The knives begin their slow work upon him, and he tries not to scream for as long as he can.
That is how my friend died.
27
I let Kari speak and I asked no questions. He spoke haltingly, as though he were relearning the words as he spoke them. Several times, when his hesitancy stretched on, he seemed almost to drift to sleep, and when this happened I reached out my hand and gripped his wrist. I kept my fingers from the burned flesh, but it was no mother’s touch I gave him. I let him know that he would have no rest until he had finished his story.
When he had done so, I watched his eyes close, his breathing go soft and steady. I thought of the story that he had not told me. The story that I knew well enough. The story of how his mother and sister must have died.
‘Should I have died with him?’
I started at the voice.
‘I thought you asleep,’ I said. ‘You should rest. You have earned it.’
‘Tell me, Kjaran. Please.’
Should I have given him the truth? Perhaps. But I found that I could not do it.
‘No,’ I said. ‘It is better that you live.’
‘There is no shame in it?’
‘Is there shame for me, that I was not ther
e?’
‘You were not his son.’
I had no answer to that. I sat beside him and we watched the fire. After a time I felt a hesitant touch against my hand. His fingers reaching out, as Gunnar used to do. I clasped his hand in mine and I thought of the friend I had lost.
‘What will I do?’ he said.
‘We could leave Iceland. Find another country to live in.’
‘We cannot run.’
‘It is what Gunnar would have wanted.’
‘That does not matter.’ He shook his head, slowly, like a dozing drunkard or a man underwater. ‘There is shame in letting him lie unavenged.’

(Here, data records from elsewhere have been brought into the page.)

-- ==== Sys2Proof/Laws/State.lean ====
section
/-! SUPPORT. One lemma per field per update of the state, each true by definition. -/

namespace Sys2Proof.Machine

variable (s : State)

/-! ## setRecords -/

@[simp] theorem State.setRecords_pending (t : Tag) (l : List TransitRecord) : (s.setRecords t l).pending = s.pending := rfl
@[simp] theorem State.setRecords_pins (t : Tag) (l : List TransitRecord) : (s.setRecords t l).pins = s.pins := rfl
@[simp] theorem State.setRecords_powered (t : Tag) (l : List TransitRecord) : (s.setRecords t l).powered = s.powered := rfl
@[simp] theorem State.setRecords_clkRunning (t : Tag) (l : List TransitRecord) : (s.setRecords t l).clkRunning = s.clkRunning := rfl
@[simp] theorem State.setRecords_sysrst (t : Tag) (l : List TransitRecord) : (s.setRecords t l).sysrst = s.sysrst := rfl
@[simp] theorem State.setRecords_arrival (t : Tag) (l : List TransitRecord) : (s.setRecords t l).arrival = s.arrival := rfl
@[simp] theorem State.setRecords_offer (t : Tag) (l : List TransitRecord) : (s.setRecords t l).offer = s.offer := rfl
@[simp] theorem State.setRecords_lastTag (t : Tag) (l : List TransitRecord) : (s.setRecords t l).lastTag = s.lastTag := rfl
@[simp] theorem State.setRecords_lastResponse (t : Tag) (l : List TransitRecord) : (s.setRecords t l).lastResponse = s.lastResponse := rfl
@[simp] theorem State.setRecords_records (t : Tag) (l : List TransitRecord) :
    (s.setRecords t l).records = s.records.set t l := rfl
@[simp] theorem State.setRecords_nextId (t : Tag) (l : List TransitRecord) : (s.setRecords t l).nextId = s.nextId := rfl
@[simp] theorem State.setRecords_entries (t : Tag) (l : List TransitRecord) : (s.setRecords t l).entries = s.entries := rfl
@[simp] theorem State.setRecords_gates (t : Tag) (l : List TransitRecord) : (s.setRecords t l).gates = s.gates := rfl
@[simp] theorem State.setRecords_slots (t : Tag) (l : List TransitRecord) : (s.setRecords t l).slots = s.slots := rfl
@[simp] theorem State.setRecords_responseLimit (t : Tag) (l : List TransitRecord) : (s.setRecords t l).responseLimit = s.responseLimit := rfl
@[simp] theorem State.setRecords_arbiter (t : Tag) (l : List TransitRecord) : (s.setRecords t l).arbiter = s.arbiter := rfl
@[simp] theorem State.setRecords_memoryRequest (t : Tag) (l : List TransitRecord) : (s.setRecords t l).memoryRequest = s.memoryRequest := rfl
@[simp] theorem State.setRecords_store (t : Tag) (l : List TransitRecord) : (s.setRecords t l).store = s.store := rfl
@[simp] theorem State.setRecords_stalls (t : Tag) (l : List TransitRecord) : (s.setRecords t l).stalls = s.stalls := rfl
@[simp] theorem State.setRecords_lost (t : Tag) (l : List TransitRecord) : (s.setRecords t l).lost = s.lost := rfl
@[simp] theorem State.setRecords_sequence (t : Tag) (l : List TransitRecord) : (s.setRecords t l).sequence = s.sequence := rfl
@[simp] theorem State.setRecords_waitsPending (t : Tag) (l : List TransitRecord) : (s.setRecords t l).waitsPending = s.waitsPending := rfl
@[simp] theorem State.setRecords_waitsComplete (t : Tag) (l : List TransitRecord) : (s.setRecords t l).waitsComplete = s.waitsComplete := rfl
@[simp] theorem State.setRecords_enableCompletions (t : Tag) (l : List TransitRecord) : (s.setRecords t l).enableCompletions = s.enableCompletions := rfl
@[simp] theorem State.setRecords_enableStored (t : Tag) (l : List TransitRecord) : (s.setRecords t l).enableStored = s.enableStored := rfl
@[simp] theorem State.setRecords_probe (t : Tag) (l : List TransitRecord) : (s.setRecords t l).probe = s.probe := rfl
@[simp] theorem State.setRecords_lcsLow (t : Tag) (l : List TransitRecord) : (s.setRecords t l).lcsLow = s.lcsLow := rfl
@[simp] theorem State.setRecords_period (t : Tag) (l : List TransitRecord) : (s.setRecords t l).period = s.period := rfl
@[simp] theorem State.setRecords_held (t : Tag) (l : List TransitRecord) : (s.setRecords t l).held = s.held := rfl
@[simp] theorem State.setRecords_requestBuffer (t : Tag) (l : List TransitRecord) : (s.setRecords t l).requestBuffer = s.requestBuffer := rfl
@[simp] theorem State.setRecords_requestCount (t : Tag) (l : List TransitRecord) : (s.setRecords t l).requestCount = s.requestCount := rfl
@[simp] theorem State.setRecords_ldo (t : Tag) (l : List TransitRecord) : (s.setRecords t l).ldo = s.ldo := rfl

/-! ## setGate -/

@[simp] theorem State.setGate_pending (t : Tag) (g : Gate) : (s.setGate t g).pending = s.pending := rfl
@[simp] theorem State.setGate_pins (t : Tag) (g : Gate) : (s.setGate t g).pins = s.pins := rfl
@[simp] theorem State.setGate_powered (t : Tag) (g : Gate) : (s.setGate t g).powered = s.powered := rfl
@[simp] theorem State.setGate_clkRunning (t : Tag) (g : Gate) : (s.setGate t g).clkRunning = s.clkRunning := rfl
@[simp] theorem State.setGate_sysrst (t : Tag) (g : Gate) : (s.setGate t g).sysrst = s.sysrst := rfl
@[simp] theorem State.setGate_arrival (t : Tag) (g : Gate) : (s.setGate t g).arrival = s.arrival := rfl
@[simp] theorem State.setGate_offer (t : Tag) (g : Gate) : (s.setGate t g).offer = s.offer := rfl
@[simp] theorem State.setGate_lastTag (t : Tag) (g : Gate) : (s.setGate t g).lastTag = s.lastTag := rfl
@[simp] theorem State.setGate_lastResponse (t : Tag) (g : Gate) : (s.setGate t g).lastResponse = s.lastResponse := rfl
@[simp] theorem State.setGate_records (t : Tag) (g : Gate) : (s.setGate t g).records = s.records := rfl
@[simp] theorem State.setGate_nextId (t : Tag) (g : Gate) : (s.setGate t g).nextId = s.nextId := rfl
@[simp] theorem State.setGate_entries (t : Tag) (g : Gate) : (s.setGate t g).entries = s.entries := rfl
@[simp] theorem State.setGate_gates (t : Tag) (g : Gate) :
    (s.setGate t g).gates = s.gates.set t g := rfl
@[simp] theorem State.setGate_slots (t : Tag) (g : Gate) : (s.setGate t g).slots = s.slots := rfl
@[simp] theorem State.setGate_responseLimit (t : Tag) (g : Gate) : (s.setGate t g).responseLimit = s.responseLimit := rfl
@[simp] theorem State.setGate_arbiter (t : Tag) (g : Gate) : (s.setGate t g).arbiter = s.arbiter := rfl
@[simp] theorem State.setGate_memoryRequest (t : Tag) (g : Gate) : (s.setGate t g).memoryRequest = s.memoryRequest := rfl
@[simp] theorem State.setGate_store (t : Tag) (g : Gate) : (s.setGate t g).store = s.store := rfl
@[simp] theorem State.setGate_stalls (t : Tag) (g : Gate) : (s.setGate t g).stalls = s.stalls := rfl
@[simp] theorem State.setGate_lost (t : Tag) (g : Gate) : (s.setGate t g).lost = s.lost := rfl
@[simp] theorem State.setGate_sequence (t : Tag) (g : Gate) : (s.setGate t g).sequence = s.sequence := rfl
@[simp] theorem State.setGate_waitsPending (t : Tag) (g : Gate) : (s.setGate t g).waitsPending = s.waitsPending := rfl
@[simp] theorem State.setGate_waitsComplete (t : Tag) (g : Gate) : (s.setGate t g).waitsComplete = s.waitsComplete := rfl
@[simp] theorem State.setGate_enableCompletions (t : Tag) (g : Gate) : (s.setGate t g).enableCompletions = s.enableCompletions := rfl
@[simp] theorem State.setGate_enableStored (t : Tag) (g : Gate) : (s.setGate t g).enableStored = s.enableStored := rfl
@[simp] theorem State.setGate_probe (t : Tag) (g : Gate) : (s.setGate t g).probe = s.probe := rfl
@[simp] theorem State.setGate_lcsLow (t : Tag) (g : Gate) : (s.setGate t g).lcsLow = s.lcsLow := rfl
@[simp] theorem State.setGate_period (t : Tag) (g : Gate) : (s.setGate t g).period = s.period := rfl
@[simp] theorem State.setGate_held (t : Tag) (g : Gate) : (s.setGate t g).held = s.held := rfl
@[simp] theorem State.setGate_requestBuffer (t : Tag) (g : Gate) : (s.setGate t g).requestBuffer = s.requestBuffer := rfl
@[simp] theorem State.setGate_requestCount (t : Tag) (g : Gate) : (s.setGate t g).requestCount = s.requestCount := rfl
@[simp] theorem State.setGate_ldo (t : Tag) (g : Gate) : (s.setGate t g).ldo = s.ldo := rfl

‘There is. But it is what Gunnar would have wanted.’
‘What of my mother? My sister?’
‘Björn would not kill them. He had more honour than that.’
‘But I heard—’
‘You do not know what you heard.’
He fell silent and I thought I had won. But I felt it, then. The way a wounded man does not know it at first, feels no pain. And a moment later, puts his hand to his chest and finds himself slain.
I thought of Dalla and I knew what she would have wanted. We could go from this place and find a new home. The shame of Gunnar’s death, perhaps I could bear that. But to leave a father unavenged – what a thing it would be for him, to live his life with that weight upon him.
‘I think you are right,’ I said slowly.
He looked up at me and his eyes were alive once more.
‘We shall kill them all?’ he asked, hope in his voice.
‘Yes.’
He smiled and for a moment he was a child once more, filled with the joy of the child at a dream. ‘How shall we do that?’
‘Be patient. The slave takes revenge at once—’
‘But the coward never does,’ he said, finishing the proverb for me.
*
On the first day of spring I rose before the dawn. I moved quietly in the darkness, but confidently too, like a blind man in a place he knows well. Through touch, I found the things I had placed the night before. A sack of salted fish. Several skins of water. A thick blanket, marked up with earth and grass. I left Gunnar’s sword sheathed and lying by the fire. A parting gift for Kari. And when I was ready, I laid my hand to Ragnar’s shoulder and woke him gently.